**ACTION ITEM:**
Your answer must be a single number: how many lines in the records below contain the word "answers".

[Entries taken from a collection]
--- --- ---

-- ==== Sys2Proof/Laws/Preserve.lean ====
section
/-! SUPPORT. What every shared operation keeps: the canonical form of memory, PSW bits 31:26, the sizes of the cache and the
queue, and (calm) that kernel level is not forced. One lemma per operation; an instruction is a chain of them by Ends.bind. -/

namespace Sys2Proof.Machine

/-- Memory in canonical form, PSW bits 31:26 zero, the cache and the queue of their sizes; if calm, kernel level is not
forced. -/
def Held (calm : Bool) (s : State) : Prop :=
  s.mem.wf = true ∧ s.regs.psw &&& 0xFC000000 = 0 ∧ (calm = true → s.kernelForced = false) ∧ (cachedWords s.icache).length ≤ 64 ∧
    s.iqueue.length ≤ 8

/-- The same of the state a computation answers beside a value. -/
def HeldWith {α : Type} (calm : Bool) (x : α × State) : Prop := Held calm x.2

/-- What a computation answers has P; the state in which it raises an exception has Q. -/
def Ends {α : Type} (P : α → Prop) (Q : State → Prop) (r : Run α) : Prop :=
  match r with
  | .ok a => P a
  | .error e => Q e.2

theorem Ends.bind {α β : Type} {P : α → Prop} {R : β → Prop} {Q : State → Prop} {r : Run α} {f : α → Run β}
    (h : Ends P Q r) (g : ∀ a, P a → Ends R Q (f a)) : Ends R Q (r >>= f) := by
  cases r with
  | error e => exact h
  | ok a => exact g a h

theorem Ends.mono {α : Type} {P R : α → Prop} {Q T : State → Prop} {r : Run α} (h : Ends P Q r)
    (g : ∀ a, P a → R a) (k : ∀ s, Q s → T s) : Ends R T r := by
  cases r with
  | error e => exact k _ h
  | ok a => exact g _ h

/-- A check that passes or raises in the state it started in. -/
theorem Ends.check {Q : State → Prop} {b : Bool} {e : Exn} {s : State} (q : Q s) :
    Ends (fun _ : Unit => True) Q (if b then .ok () else .error (e, s)) := by
  cases b
  · exact q
  · exact trivial

/-- The same for a computation that answers a value and a state. -/
theorem Ends.bindWith {α β : Type} {calm : Bool} {R : β → Prop} {Q : State → Prop} {r : Run (α × State)}
    {f : α × State → Run β} (h : Ends (HeldWith calm) Q r) (g : ∀ a s, Held calm s → Ends R Q (f (a, s))) :
    Ends R Q (r >>= f) := h.bind fun x hx => g x.1 x.2 hx

/-! ## Held through updates -/

theorem Held.calm_false {calm : Bool} {s : State} (h : Held calm s) : Held false s := ⟨h.1, h.2.1, by simp, h.2.2.2⟩

theorem Ends.calm {α : Type} {P : α → Prop} {calm : Bool} {r : Run α} (h : Ends P (Held calm) r) :
    Ends P (Held false) r := h.mono (fun _ x => x) fun _ x => x.calm_false

theorem masked_high (v : Word) : v &&& maskPsw &&& 0xFC000000 = 0 := by
  rw [BitVec.and_assoc]; simp [maskPsw]

theorem Held.setReg {calm : Bool} {s : State} (h : Held calm s) (r : Reg) (v : Word) : Held calm (setReg r v s) := by
  refine ⟨h.1, ?_, h.2.2⟩
  have hp := h.2.1
  cases r with
  | psw => exact masked_high v
  | _ => exact hp

theorem Held.setPsw {calm : Bool} {s : State} (h : Held calm s) (v : Word) : Held calm (setPsw v s) := h.setReg .psw v

theorem Held.setFlags {calm : Bool} {s : State} (h : Held calm s) (f : BitVec 4) : Held calm (setFlags f s) :=
  h.setPsw _

theorem Held.writePsw {calm : Bool} {s : State} (h : Held calm s) (v : Word) : Held calm (writePsw v s) := by
  simp only [Machine.writePsw]
  split
  · exact h.setPsw _
  · exact Held.setPsw (s := { s with cacheCorrupt := true }) h _

theorem Held.writeOperandReg {calm : Bool} {s : State} (h : Held calm s) (r : Reg) (v : Word) :
    Held calm (writeOperandReg r v s) := by
  simp only [Machine.writeOperandReg]
  split
  · exact h.writePsw v
  · exact h.setReg r v

theorem Held.applyFlags {calm : Bool} {s : State} (h : Held calm s) (k : Bool) (f : BitVec 4) :
    Held calm (applyFlags k f s) := by
  simp only [Machine.applyFlags]
  split
  · exact h
  · exact h.setFlags f

theorem Held.advance {calm : Bool} {s : State} (h : Held calm s) (len : Nat) : Held calm (advance len s) :=
  h.setReg .pc (s.regs.pc + BitVec.ofNat 32 len)

theorem Held.jumped {calm : Bool} {s : State} (h : Held calm s) : Held calm (jumped s) :=
  ⟨h.1, h.2.1, h.2.2.1, h.2.2.2.1, by simp⟩

theorem Held.jump {calm : Bool} {s : State} (h : Held calm s) (t : Word) : Held calm (jump t s) := (h.setReg .pc t).jumped

theorem Held.force {calm : Bool} {s : State} (h : Held calm s) : Held false (forceKernel true s) :=
  ⟨h.1, h.2.1, by simp, h.2.2.2⟩

theorem Held.unforce {calm k : Bool} {s : State} (h : Held calm s) : Held k (forceKernel false s) :=
  ⟨h.1, h.2.1, fun _ => rfl, h.2.2.2⟩

theorem Held.setCodes {calm : Bool} {s : State} (h : Held calm s) (i : BitVec 4) (t : Bool) (e : BitVec 2) :
    Held calm (setCodes i t e s) := h.setPsw _

theorem Held.recordCause {calm : Bool} {s : State} (h : Held calm s) (e : Exn) : Held calm (recordCause e s) := h.setPsw _

theorem Held.flushCache {calm : Bool} {s : State} (h : Held calm s) : Held calm (flushCache s) :=
  ⟨h.1, h.2.1, h.2.2.1, by simp, by simp⟩

theorem Held.settle {calm k : Bool} {s : State} (h : Held calm s) : Held k (settle s) :=
  ⟨h.1, h.2.1, fun _ => rfl, h.2.2.2.1, by simp⟩

theorem Held.enterNormal {calm : Bool} {s : State} (h : Held calm s) (e : Exn) : Held calm (enterNormal e s) := by
  simp only [Machine.enterNormal]
  split
  · exact (h.setFlags _).recordCause e
  · exact h.recordCause e

/-! ## Accesses -/

/-- The turn of the environment writes memory and may change the inputs. -/
theorem Held.busTurn {calm : Bool} {s : State} (h : Held calm s) : Ends (Held calm) (Held calm) (busTurn s) := by
  simp only [Machine.busTurn]
  split
  · exact h
  · have g := wf_busWritten h.1
    split
    · exact ⟨g _, h.2⟩
    · exact ⟨g _, h.2⟩

theorem Held.dataTurn {calm : Bool} {s : State} (h : Held calm s) (size : Size) (a : Word) :
    Ends (Held calm) (Held calm) (dataTurn size a s) := by
  simp only [Machine.dataTurn]
  split
  · exact h
  · exact h.busTurn

theorem Held.loadAs {calm : Bool} {s : State} (h : Held calm s) (st : Status) (size : Size) (e : Exn) (a : Word) :
    Ends (HeldWith calm) (Held calm) (loadAs st size e a s) := by
  simp only [Machine.loadAs]
  refine (h.dataTurn size a).bind fun s hs => ?_
  split
  · exact hs
  · exact hs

--- --- ---

**SOLUTION FOR THIS PROBLEM:**
3